Afirmo com um aceno, sei de todas as coisas que Julia passou e estávamos todos desesperançosos, eu mais do que ninguém.

— Júlia, não tinha nem doze meses de idade quando aderiu a anemia, grande parte por não ter consumido o leite materno. A anemia ferropriva que ela contraiu, trouxe consequências e a maioria só iremos ter certeza conforme o tempo… 

— Consequências? — Interrompo novamente. — Como assim? Como o que?

— Bom... Julia pode ter dificuldade com o aprendizado, a habilidade cognitiva com certeza foi afetado. E ou até mesmo, o que já está acontecendo que é o retardamento de crescimento, que pode causar a baixa estatura. — Explica concentrado. — Tudo isso é causa do agravamento que ela teve com a infecção pulmonar, mais conhecida como pneumonia infantil.

— Doutor por favor! — Exclamo nervoso — Fale a minha língua!
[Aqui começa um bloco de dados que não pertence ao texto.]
/-! A journal writer: `setRj` changes `rj` alone. -/

section
variable (r : Nat) (x : RegionJ)
@[simp] theorem setRj_pending : (setRj s r x).pending = s.pending := rfl
@[simp] theorem setRj_free : (setRj s r x).free = s.free := rfl
@[simp] theorem setRj_tb : (setRj s r x).tb = s.tb := rfl
@[simp] theorem setRj_ticks : (setRj s r x).ticks = s.ticks := rfl
@[simp] theorem setRj_tbStep : (setRj s r x).tbStep = s.tbStep := rfl
@[simp] theorem setRj_tbPast : (setRj s r x).tbPast = s.tbPast := rfl
@[simp] theorem setRj_timeSeen : (setRj s r x).timeSeen = s.timeSeen := rfl
@[simp] theorem setRj_age : (setRj s r x).age = s.age := rfl
@[simp] theorem setRj_released : (setRj s r x).released = s.released := rfl
@[simp] theorem setRj_outRel : (setRj s r x).outRel = s.outRel := rfl
@[simp] theorem setRj_regs : (setRj s r x).regs = s.regs := rfl
@[simp] theorem setRj_wide : (setRj s r x).wide = s.wide := rfl
@[simp] theorem setRj_mem : (setRj s r x).mem = s.mem := rfl
@[simp] theorem setRj_marks : (setRj s r x).marks = s.marks := rfl
@[simp] theorem setRj_wback : (setRj s r x).wback = s.wback := rfl
@[simp] theorem setRj_cyc : (setRj s r x).cyc = s.cyc := rfl
@[simp] theorem setRj_hostMem : (setRj s r x).hostMem = s.hostMem := rfl
@[simp] theorem setRj_tiles : (setRj s r x).tiles = s.tiles := rfl
@[simp] theorem setRj_prot : (setRj s r x).prot = s.prot := rfl
@[simp] theorem setRj_lockets : (setRj s r x).lockets = s.lockets := rfl
@[simp] theorem setRj_lockHid : (setRj s r x).lockHid = s.lockHid := rfl
@[simp] theorem setRj_nextEpoch : (setRj s r x).nextEpoch = s.nextEpoch := rfl
@[simp] theorem setRj_mirrorAt : (setRj s r x).mirrorAt = s.mirrorAt := rfl
@[simp] theorem setRj_clasps : (setRj s r x).clasps = s.clasps := rfl
@[simp] theorem setRj_portOut : (setRj s r x).portOut = s.portOut := rfl
@[simp] theorem setRj_clkSw : (setRj s r x).clkSw = s.clkSw := rfl
@[simp] theorem setRj_govG : (setRj s r x).govG = s.govG := rfl
@[simp] theorem setRj_coolA : (setRj s r x).coolA = s.coolA := rfl
@[simp] theorem setRj_bezelTemp : (setRj s r x).bezelTemp = s.bezelTemp := rfl
@[simp] theorem setRj_trims : (setRj s r x).trims = s.trims := rfl
@[simp] theorem setRj_railsGo : (setRj s r x).railsGo = s.railsGo := rfl
@[simp] theorem setRj_pwrTo : (setRj s r x).pwrTo = s.pwrTo := rfl
@[simp] theorem setRj_pwrQ : (setRj s r x).pwrQ = s.pwrQ := rfl
@[simp] theorem setRj_polish : (setRj s r x).polish = s.polish := rfl
@[simp] theorem setRj_spareCopy : (setRj s r x).spareCopy = s.spareCopy := rfl
@[simp] theorem setRj_lastRead : (setRj s r x).lastRead = s.lastRead := rfl
@[simp] theorem setRj_net : (setRj s r x).net = s.net := rfl
@[simp] theorem setRj_txns : (setRj s r x).txns = s.txns := rfl
@[simp] theorem setRj_ends : (setRj s r x).ends = s.ends := rfl
@[simp] theorem setRj_fails : (setRj s r x).fails = s.fails := rfl
@[simp] theorem setRj_retry : (setRj s r x).retry = s.retry := rfl
@[simp] theorem setRj_detour : (setRj s r x).detour = s.detour := rfl
@[simp] theorem setRj_rr : (setRj s r x).rr = s.rr := rfl
@[simp] theorem setRj_dma : (setRj s r x).dma = s.dma := rfl
@[simp] theorem setRj_dmaRr : (setRj s r x).dmaRr = s.dmaRr := rfl
@[simp] theorem setRj_zsend : (setRj s r x).zsend = s.zsend := rfl
@[simp] theorem setRj_vecPend : (setRj s r x).vecPend = s.vecPend := rfl
@[simp] theorem setRj_lines : (setRj s r x).lines = s.lines := rfl
@[simp] theorem setRj_ethQ : (setRj s r x).ethQ = s.ethQ := rfl
@[simp] theorem setRj_tsFifo : (setRj s r x).tsFifo = s.tsFifo := rfl
@[simp] theorem setRj_mirror : (setRj s r x).mirror = s.mirror := rfl
@[simp] theorem setRj_strand : (setRj s r x).strand = s.strand := rfl
@[simp] theorem setRj_gates : (setRj s r x).gates = s.gates := rfl
@[simp] theorem setRj_ethSent : (setRj s r x).ethSent = s.ethSent := rfl
@[simp] theorem setRj_loadBuf : (setRj s r x).loadBuf = s.loadBuf := rfl
@[simp] theorem setRj_routes : (setRj s r x).routes = s.routes := rfl
@[simp] theorem setRj_writesOpen : (setRj s r x).writesOpen = s.writesOpen := rfl
@[simp] theorem setRj_heldW : (setRj s r x).heldW = s.heldW := rfl
@[simp] theorem setRj_arrivals : (setRj s r x).arrivals = s.arrivals := rfl
@[simp] theorem setRj_bezel : (setRj s r x).bezel = s.bezel := rfl
@[simp] theorem setRj_dacs : (setRj s r x).dacs = s.dacs := rfl
@[simp] theorem setRj_adcFly : (setRj s r x).adcFly = s.adcFly := rfl
@[simp] theorem setRj_adcVal : (setRj s r x).adcVal = s.adcVal := rfl
@[simp] theorem setRj_adcNext : (setRj s r x).adcNext = s.adcNext := rfl
@[simp] theorem setRj_diQ : (setRj s r x).diQ = s.diQ := rfl
@[simp] theorem setRj_loupe : (setRj s r x).loupe = s.loupe := rfl
@[simp] theorem setRj_host : (setRj s r x).host = s.host := rfl
@[simp] theorem setRj_ser : (setRj s r x).ser = s.ser := rfl
@[simp] theorem setRj_power : (setRj s r x).power = s.power := rfl
@[simp] theorem setRj_flash : (setRj s r x).flash = s.flash := rfl
@[simp] theorem setRj_load : (setRj s r x).load = s.load := rfl
@[simp] theorem setRj_recov : (setRj s r x).recov = s.recov := rfl
@[simp] theorem setRj_evq : (setRj s r x).evq = s.evq := rfl
@[simp] theorem setRj_evLost : (setRj s r x).evLost = s.evLost := rfl
end

/-! A byte: `setByte` changes `mem` alone. -/

section
variable (a : Nat) (b : Byte)
@[simp] theorem setByte_pending : (setByte s a b).pending = s.pending := rfl
@[simp] theorem setByte_free : (setByte s a b).free = s.free := rfl
@[simp] theorem setByte_tb : (setByte s a b).tb = s.tb := rfl
@[simp] theorem setByte_ticks : (setByte s a b).ticks = s.ticks := rfl
@[simp] theorem setByte_tbStep : (setByte s a b).tbStep = s.tbStep := rfl
@[simp] theorem setByte_tbPast : (setByte s a b).tbPast = s.tbPast := rfl
@[simp] theorem setByte_timeSeen : (setByte s a b).timeSeen = s.timeSeen := rfl
@[simp] theorem setByte_age : (setByte s a b).age = s.age := rfl
@[simp] theorem setByte_released : (setByte s a b).released = s.released := rfl
@[simp] theorem setByte_outRel : (setByte s a b).outRel = s.outRel := rfl
@[simp] theorem setByte_regs : (setByte s a b).regs = s.regs := rfl
@[simp] theorem setByte_wide : (setByte s a b).wide = s.wide := rfl
@[simp] theorem setByte_marks : (setByte s a b).marks = s.marks := rfl
@[simp] theorem setByte_wback : (setByte s a b).wback = s.wback := rfl
@[simp] theorem setByte_cyc : (setByte s a b).cyc = s.cyc := rfl
@[simp] theorem setByte_hostMem : (setByte s a b).hostMem = s.hostMem := rfl
@[simp] theorem setByte_tiles : (setByte s a b).tiles = s.tiles := rfl
@[simp] theorem setByte_prot : (setByte s a b).prot = s.prot := rfl
@[simp] theorem setByte_rj : (setByte s a b).rj = s.rj := rfl
@[simp] theorem setByte_lockets : (setByte s a b).lockets = s.lockets := rfl
@[simp] theorem setByte_lockHid : (setByte s a b).lockHid = s.lockHid := rfl
@[simp] theorem setByte_nextEpoch : (setByte s a b).nextEpoch = s.nextEpoch := rfl
@[simp] theorem setByte_mirrorAt : (setByte s a b).mirrorAt = s.mirrorAt := rfl
@[simp] theorem setByte_clasps : (setByte s a b).clasps = s.clasps := rfl
@[simp] theorem setByte_portOut : (setByte s a b).portOut = s.portOut := rfl
@[simp] theorem setByte_clkSw : (setByte s a b).clkSw = s.clkSw := rfl
@[simp] theorem setByte_govG : (setByte s a b).govG = s.govG := rfl
@[simp] theorem setByte_coolA : (setByte s a b).coolA = s.coolA := rfl
@[simp] theorem setByte_bezelTemp : (setByte s a b).bezelTemp = s.bezelTemp := rfl
@[simp] theorem setByte_trims : (setByte s a b).trims = s.trims := rfl
@[simp] theorem setByte_railsGo : (setByte s a b).railsGo = s.railsGo := rfl
@[simp] theorem setByte_pwrTo : (setByte s a b).pwrTo = s.pwrTo := rfl
@[simp] theorem setByte_pwrQ : (setByte s a b).pwrQ = s.pwrQ := rfl
@[simp] theorem setByte_polish : (setByte s a b).polish = s.polish := rfl
@[simp] theorem setByte_spareCopy : (setByte s a b).spareCopy = s.spareCopy := rfl
@[simp] theorem setByte_lastRead : (setByte s a b).lastRead = s.lastRead := rfl
@[simp] theorem setByte_net : (setByte s a b).net = s.net := rfl
@[simp] theorem setByte_txns : (setByte s a b).txns = s.txns := rfl
@[simp] theorem setByte_ends : (setByte s a b).ends = s.ends := rfl
@[simp] theorem setByte_fails : (setByte s a b).fails = s.fails := rfl
@[simp] theorem setByte_retry : (setByte s a b).retry = s.retry := rfl
@[simp] theorem setByte_detour : (setByte s a b).detour = s.detour := rfl
@[simp] theorem setByte_rr : (setByte s a b).rr = s.rr := rfl
@[simp] theorem setByte_dma : (setByte s a b).dma = s.dma := rfl
@[simp] theorem setByte_dmaRr : (setByte s a b).dmaRr = s.dmaRr := rfl
@[simp] theorem setByte_zsend : (setByte s a b).zsend = s.zsend := rfl
@[simp] theorem setByte_vecPend : (setByte s a b).vecPend = s.vecPend := rfl
@[simp] theorem setByte_lines : (setByte s a b).lines = s.lines := rfl
@[simp] theorem setByte_ethQ : (setByte s a b).ethQ = s.ethQ := rfl
@[simp] theorem setByte_tsFifo : (setByte s a b).tsFifo = s.tsFifo := rfl
@[simp] theorem setByte_mirror : (setByte s a b).mirror = s.mirror := rfl
@[simp] theorem setByte_strand : (setByte s a b).strand = s.strand := rfl
@[simp] theorem setByte_gates : (setByte s a b).gates = s.gates := rfl
@[simp] theorem setByte_ethSent : (setByte s a b).ethSent = s.ethSent := rfl
@[simp] theorem setByte_loadBuf : (setByte s a b).loadBuf = s.loadBuf := rfl
@[simp] theorem setByte_routes : (setByte s a b).routes = s.routes := rfl
@[simp] theorem setByte_writesOpen : (setByte s a b).writesOpen = s.writesOpen := rfl
@[simp] theorem setByte_heldW : (setByte s a b).heldW = s.heldW := rfl
@[simp] theorem setByte_arrivals : (setByte s a b).arrivals = s.arrivals := rfl
@[simp] theorem setByte_bezel : (setByte s a b).bezel = s.bezel := rfl
@[simp] theorem setByte_dacs : (setByte s a b).dacs = s.dacs := rfl
@[simp] theorem setByte_adcFly : (setByte s a b).adcFly = s.adcFly := rfl
@[simp] theorem setByte_adcVal : (setByte s a b).adcVal = s.adcVal := rfl
@[simp] theorem setByte_adcNext : (setByte s a b).adcNext = s.adcNext := rfl
@[simp] theorem setByte_diQ : (setByte s a b).diQ = s.diQ := rfl
@[simp] theorem setByte_loupe : (setByte s a b).loupe = s.loupe := rfl
@[simp] theorem setByte_host : (setByte s a b).host = s.host := rfl
@[simp] theorem setByte_ser : (setByte s a b).ser = s.ser := rfl
@[simp] theorem setByte_power : (setByte s a b).power = s.power := rfl
@[simp] theorem setByte_flash : (setByte s a b).flash = s.flash := rfl
@[simp] theorem setByte_load : (setByte s a b).load = s.load := rfl
@[simp] theorem setByte_recov : (setByte s a b).recov = s.recov := rfl
@[simp] theorem setByte_evq : (setByte s a b).evq = s.evq := rfl
@[simp] theorem setByte_evLost : (setByte s a b).evLost = s.evLost := rfl
end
Habilidade cognitiva?

— Olhe… Habilidade cognitiva é ela ter problemas de aprendizado como falar, ler, escrever, ou, afetando a memória e a atenção. As habilidades motoras, como andar, correr, pular. — Explica pontuando com os dedos. — Tudo isso são consequências das doenças que ela foi adquirindo e dos anos deitada na cama porém, se ela pode ou não ficar com essas sequelas, só teremos certeza no decorrer do tempo.
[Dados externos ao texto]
-- ==== Sys2Proof/Laws/Ops.lean ====
section
/-! SUPPORT. What the shared operations do, one lemma each: reading after writing, memory's canonical form, register fields, and events. -/

namespace Sys2Proof.Machine
open Sys2Proof Sys2Proof.Safety

/-! ### Reading after writing -/

theorem regAt_setRegAt (s : State) (p off : Nat) (w : Word) (q o : Nat) :
    regAt (setRegAt s p off w) q o = if q * 1024 + o / 4 = p * 1024 + off / 4 then w else regAt s q o := look_put ..

@[simp] theorem regAt_setRegAt_self (s : State) (p off : Nat) (w : Word) : regAt (setRegAt s p off w) p off = w := look_put_self ..

theorem tileOf_setTile (s : State) (t : Nat) (x : Tile) (n : Nat) : tileOf (setTile s t x) n = if n = t then x else tileOf s n := look_put ..

@[simp] theorem tileOf_setTile_self (s : State) (t : Nat) (x : Tile) : tileOf (setTile s t x) t = x := look_put_self ..

theorem tileOf_modTile (s : State) (t : Nat) (f : Tile → Tile) (n : Nat) :
    tileOf (modTile s t f) n = if n = t then f (tileOf s t) else tileOf s n := look_put ..

@[simp] theorem tileOf_modTile_self (s : State) (t : Nat) (f : Tile → Tile) : tileOf (modTile s t f) t = f (tileOf s t) := look_put_self ..

theorem protOf_setProt (s : State) (n : Nat) (x : Prot) (m : Nat) : protOf (setProt s n x) m = if m = n then x else protOf s m := look_put ..

@[simp] theorem protOf_modProt_self (s : State) (n : Nat) (f : Prot → Prot) : protOf (modProt s n f) n = f (protOf s n) := look_put_self ..

theorem rjOf_setRj (s : State) (r : Nat) (x : RegionJ) (m : Nat) : rjOf (setRj s r x) m = if m = r then x else rjOf s m := look_put ..

theorem wideOf_setWide (s : State) (p off v q o : Nat) :
    wideOf (setWide s p off v) q o = if q * 1024 + o / 4 = p * 1024 + off / 4 then v else wideOf s q o := look_put ..

theorem markAt_setMark (s : State) (a : Nat) (m : Mark) (b : Nat) : markAt (setMark s a m) b = if b = a then m else markAt s b := look_put ..

theorem memByte_setByte (s : State) (a : Nat) (b : Byte) (x : Nat) : memByte (setByte s a b) x = if x = a then b else memByte s x := look_put ..

/-- A write of bytes is read back, and leaves every other byte alone. -/
theorem memByte_setBytes (s : State) (a : Nat) (bs : List Byte) (x : Nat) :
    memByte (setBytes s a bs) x = if a ≤ x ∧ x < a + bs.length then bs.getD (x - a) 0 else memByte s x := by
  induction bs generalizing s a with
  | nil => simp only [setBytes, List.length_nil]; rw [if_neg (by omega)]
  | cons b bs ih =>
    simp only [setBytes, ih, memByte_setByte, List.length_cons]
    by_cases h : x = a
    · subst h; rw [if_neg (by omega), if_pos rfl, if_pos (by omega)]; simp
    · rw [if_neg h]
      by_cases g : a + 1 ≤ x ∧ x < a + 1 + bs.length
      · rw [if_pos g, if_pos (by omega)]
        obtain ⟨k, rfl⟩ : ∃ k, x = a + 1 + k := ⟨x - (a + 1), by omega⟩
        simp [show a + 1 + k - a = k + 1 by omega]
      · rw [if_neg g, if_neg (by omega)]

/-- The four bytes of a word make the word (R7). -/
theorem ofBytes_toBytes (w : Word) : ofBytes (toBytes 4 w.toNat) = w.toNat := by
  have := w.isLt
  simp only [toBytes, ofBytes, BitVec.toNat_ofNat, Nat.shiftRight_eq_div_pow, Nat.shiftLeft_eq]
  omega

/-- A word that was written is read back. -/
theorem memWord_setWord (s : State) (a : Nat) (w : Word) : memWord (setWord s a w) a = w := by
  have e : [memByte (setWord s a w) a, memByte (setWord s a w) (a + 1), memByte (setWord s a w) (a + 2), memByte (setWord s a w) (a + 3)] =
      toBytes 4 w.toNat := by
    simp [setWord, memByte_setBytes, toBytes]
  rw [memWord, e, ofBytes_toBytes]
  simp [word]

/-- A word elsewhere is left alone. -/
theorem memWord_setWord_of_apart (s : State) {a b : Nat} (w : Word) (h : b + 4 ≤ a ∨ a + 4 ≤ b) : memWord (setWord s a w) b = memWord s b := by
  simp only [memWord, setWord, memByte_setBytes, toBytes, List.length_cons, List.length_nil]
  rw [if_neg (by omega), if_neg (by omega), if_neg (by omega), if_neg (by omega)]

/-! ### Canonical form -/

theorem wf_setByte {s : State} (h : Memory.wf s.mem = true) (a : Nat) (b : Byte) : Memory.wf (setByte s a b).mem = true := canon_put a b h

theorem wf_setBytes {s : State} (h : Memory.wf s.mem = true) (a : Nat) (bs : List Byte) : Memory.wf (setBytes s a bs).mem = true := by
  induction bs generalizing s a with
  | nil => exact h
  | cons b bs ih => exact ih (wf_setByte h a b) _

theorem wf_setWord {s : State} (h : Memory.wf s.mem = true) (a : Nat) (w : Word) : Memory.wf (setWord s a w).mem = true := wf_setBytes h ..

theorem canon_setMark {s : State} (h : canon Mark.clean s.marks = true) (a : Nat) (m : Mark) : canon Mark.clean (setMark s a m).marks = true :=
  canon_put a m h

theorem canon_setRegAt {s : State} (h : canon 0 s.regs = true) (p off : Nat) (w : Word) : canon 0 (setRegAt s p off w).regs = true :=
  canon_put _ w h

theorem canon_setF {s : State} (h : canon 0 s.regs = true) (p : Nat) (f : Fld) (v : Nat) : canon 0 (setF s p f v).regs = true :=
  canon_setRegAt h ..

theorem wf_reset : Memory.wf State.reset.mem = true := rfl

/-! ### Register fields -/

/-- A number about a field of it: what stands above, in and below. -/
theorem split_field (n lo w : Nat) : n = (n / 2 ^ lo / 2 ^ w * 2 ^ w + n / 2 ^ lo % 2 ^ w) * 2 ^ lo + n % 2 ^ lo := by
  rw [Nat.div_add_mod', Nat.div_add_mod']

/-- A field put into a number is the field read from it. -/
theorem bitsOf_setBits (n hi lo v : Nat) : bitsOf (setBits n hi lo v) hi lo = v % 2 ^ (hi + 1 - lo) := by
  simp only [bitsOf, setBits, Nat.shiftRight_eq_div_pow, Nat.shiftLeft_eq]
  generalize hi + 1 - lo = w
  have e : n - n / 2 ^ lo % 2 ^ w * 2 ^ lo + v % 2 ^ w * 2 ^ lo =
      (n / 2 ^ lo / 2 ^ w * 2 ^ w + v % 2 ^ w) * 2 ^ lo + n % 2 ^ lo := by
    have := split_field n lo w
    rw [Nat.add_mul] at this ⊢
    omega
  rw [e, Nat.mul_comm, Nat.mul_add_div (Nat.two_pow_pos lo), Nat.div_eq_of_lt (Nat.mod_lt n (Nat.two_pow_pos lo)), Nat.add_zero,
    Nat.mul_comm, Nat.mul_add_mod, Nat.mod_mod]

/-- Bits below bit 32 are read from a word as from the number it was made of. -/
theorem bitsOf_word (n hi lo : Nat) (g : hi < 32) : bitsOf (word n).toNat hi lo = bitsOf n hi lo := by
  apply Nat.eq_of_testBit_eq
  intro i
  simp only [bitsOf, word, BitVec.toNat_ofNat, Nat.testBit_mod_two_pow, Nat.testBit_shiftRight]
  by_cases h : i < hi + 1 - lo
  · simp [h, show lo + i < 32 by omega]
  · simp [h]

/-- A field that was written reads as what fits of the value. -/
theorem getF_setF (s : State) (p v : Nat) {f : Fld} (g : f.hi < 32) :
    getF (setF s p f v) p f = v % 2 ^ (f.hi + 1 - f.lo) := by
  simp only [getF, setF, regAt_setRegAt_self]
  rw [bitsOf_word _ _ _ g, bitsOf_setBits]

/-- A field of another register is left alone. -/
theorem getF_setF_of_ne (s : State) {p q v : Nat} {f e : Fld} (h : q * 1024 + e.off / 4 ≠ p * 1024 + f.off / 4) :
    getF (setF s p f v) q e = getF s q e := by
  simp only [getF, setF, regAt_setRegAt, if_neg h]

/-! ### Events -/

theorem regsBut_setRegAt (s : State) (p off : Nat) (w : Word) : RegsBut s (setRegAt s p off w) [regKey p off] := by
  intro k hk
  have : k ≠ p * 1024 + off / 4 := by simpa [regKey] using hk
  simp [setRegAt, look_put, this]

/-- A read of the time base takes a free value and notes what it gave. -/
theorem timeAt_snd (s : State) (p d : Nat) : ∃ f t, (timeAt s p d).2 = { s with free := f, timeSeen := t } := by
  unfold timeAt takeFree
  dsimp only
  split <;> exact ⟨_, _, rfl⟩

/-- A record enters the queue, is lost and counted, or, in a die that is held in reset, is nothing. -/
theorem enqueueRec_cases (s : State) (e : EvRec) :
    (dieReset s = true ∧ enqueueRec s e = s) ∨
    (dieReset s = false ∧ s.evq.length < 256 ∧ enqueueRec s e = { s with evq := s.evq ++ [e] }) ∨
    (dieReset s = false ∧ 256 ≤ s.evq.length ∧
      enqueueRec s e = incF { s with evLost := satAdd 32 s.evLost 1 } pgDEVT DEVT.LOST 1) := by
  unfold enqueueRec
  cases h : dieReset s
  · by_cases g : s.evq.length < 256
    · exact .inr (.inl ⟨rfl, g, by simp [g]⟩)
    · exact .inr (.inr ⟨rfl, by omega, by simp [g]⟩)
  · exact .inl ⟨rfl, rfl⟩

theorem regsBut_refl (s : State) (ks : List Nat) : RegsBut s s ks := fun _ _ => rfl

theorem enqueueRec_only (s : State) (e : EvRec) : OnlyRegsEvents s (enqueueRec s e) [] := by
  rcases enqueueRec_cases s e with ⟨-, h⟩ | ⟨-, -, h⟩ | ⟨-, -, h⟩ <;> rw [h]
  · exact ⟨rfl, regsBut_refl _ _⟩
  · exact ⟨rfl, regsBut_refl _ _⟩
  · exact ⟨rfl, regsBut_setRegAt { s with evLost := satAdd 32 s.evLost 1 } _ _ _⟩

theorem enqueueRec_evq (s : State) (e : EvRec) (h : s.evq.length ≤ 256) : (enqueueRec s e).evq.length ≤ 256 := by
  rcases enqueueRec_cases s e with ⟨-, g⟩ | ⟨-, l, g⟩ | ⟨-, -, g⟩ <;> rw [g]
  · exact h
  · simp; omega
  · exact h

/-- An event moves the queue with its loss count, what a read of the time base moves, and the CONFIG personality's message. -/
theorem pushEvent_only (s : State) (p code bit : Nat) (pend : Bool) (d : Nat) : OnlyRegsEvents s (pushEvent s p code bit pend d) [] := by
  obtain ⟨f, t, h⟩ := timeAt_snd s p d
  simp only [pushEvent, h]
  split
  · have := enqueueRec_only { s with free := f, timeSeen := t, host := { s.host with msi := true } }
    refine ⟨(this _).1, (this _).2⟩
  · have := enqueueRec_only { s with free := f, timeSeen := t }
    refine ⟨(this _).1, (this _).2⟩

theorem pushEvent_evq (s : State) (p code bit : Nat) (pend : Bool) (d : Nat) (h : s.evq.length ≤ 256) :
    (pushEvent s p code bit pend d).evq.length ≤ 256 := by
  obtain ⟨f, t, g⟩ := timeAt_snd s p d
  simp only [pushEvent, g]
  split <;> exact enqueueRec_evq _ _ h

theorem raiseEv_only (s : State) (p code d : Nat) : OnlyRegsEvents s (raiseEv s p code d) [] := pushEvent_only ..

theorem raiseOpt_only (s : State) (p b code d : Nat) : OnlyRegsEvents s (raiseOpt s p b code d) [] := by
  unfold raiseOpt
  split
  · exact pushEvent_only ..
  · exact ⟨rfl, regsBut_refl _ _⟩

/-- Registers moved first, at keys listed, and then by an event. -/
theorem onlyRegsEvents_after_regs {s u t : State} {ks : List Nat} (h : OnlyRegs s u ks) (g : OnlyRegsEvents u t []) :
    OnlyRegsEvents s t ks := by
  refine ⟨?_, fun k hk => ?_⟩
  · rw [g.1, h.1]
  · have hk' : k ∉ ks ∧ k ∉ [regKey pgDEVT DEVT.LOST.off] := by simp_all
    rw [g.2 k hk'.2, h.2 k hk'.1]

theorem setF_only (s : State) (p : Nat) (f : Fld) (v : Nat) : OnlyRegs s (setF s p f v) [regKey p f.off] := ⟨rfl, regsBut_setRegAt _ _ _ _⟩

/-- A refusal counts at its page and is reported (R20). -/
theorem refuseAt_only (s : State) (p code d : Nat) : OnlyRegsEvents s (refuseAt s p code d) [regKey p HDR.ERR_COUNT.off] :=
  onlyRegsEvents_after_regs (setF_only ..) (raiseEv_only ..)

/-- A cause event sets its pending bit, whatever `EVT_EN` holds (R486). -/
theorem raiseCause_only (s : State) (p b code d : Nat) : OnlyRegsEvents s (raiseCause s p b code d) [regKey p HDR.EVT_PEND.off] := by
  unfold raiseCause
  dsimp only
  split
  · exact onlyRegsEvents_after_regs (setF_only s p ⟨HDR.EVT_PEND.off, b, b⟩ 1) (pushEvent_only ..)
  · exact onlyRegsEvents_after_regs (setF_only s p ⟨HDR.EVT_PEND.off, b, b⟩ 1) ⟨rfl, regsBut_refl _ _⟩

/-- A register command: nothing in a die that is held in reset, a wait at a page that takes no write, else the page's own effect. -/
theorem regCmd_cases (p off : Nat) (v : Word) (src : Nat) (f : State → State) (s : State) :
    (dieReset s = true ∧ regCmd p off v src f s = s) ∨
    (dieReset s = false ∧ pageWaits s src p = true ∧ Waits s (regCmd p off v src f s) p off v src) ∨
    (OpenTo s src p ∧ regCmd p off v src f s = f s) := by
  unfold regCmd OpenTo
  cases h : dieReset s
  · cases g : pageWaits s src p
    · exact .inr (.inr ⟨⟨rfl, rfl⟩, rfl⟩)
    · exact .inr (.inl ⟨rfl, rfl, rfl⟩)
  · exact .inl ⟨rfl, rfl⟩

/-- A command to which the page is open has the page's own effect. -/
theorem regCmd_open {p src : Nat} {s : State} (h : OpenTo s src p) (off : Nat) (v : Word) (f : State → State) :
    regCmd p off v src f s = f s := by
  simp [regCmd, h.1, h.2]

end Sys2Proof.Machine
end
— Nossa! — Exclamo perdido. — E isso é estar bem? 

—  Sim, para uma criança que se desenvolveu dentro de um hospital, por meio de máquinas e tubos. — Murmura acenando veemente. — Sim, está muito bem!

— Então, posso vê-la? —  Pergunto já me levantando.

— Claro, mas com segurança logicamente. —  Tavares diz com o semblante sério. — Não queremos arriscar uma suposta recaída. 

Seguimos para fora da sala, logo para o elevador e enfim dois andares acima, sou direcionado para uma sala onde me explicam como colocar aquelas roupas de proteção e depois de pronto, me encaminham para um quarto e assim que entro, vejo a linda menininha dormindo agarrada com um urso de pelúcia.

Olho confuso para Tavares ao meu lado.

— Que urso é esse? — Questiono.

— Ela estava totalmente confusa e a única coisa que à distraiu foi esse urso. — Conta pacificamente. — A enfermeira chefe disse que mandaram entregar à ela. Claro que mesmo sendo um presente do pai dela, precisamos higienizá-lo como manda o protocolo.

— O pai dela? — Sussurro meio aterrorizado, como ele pode estar sempre um passo na frente?

— Sim, claro! — Tavares me encara como se eu fosse doido e devo estar parecendo mesmo. —  Eduardo Magalhães é o pai, não é? Seu irmão, Fernando. — Aceno tendo total certeza que Eduardo está mais próximo do que imaginamos e que o pesadelo ainda mais perto.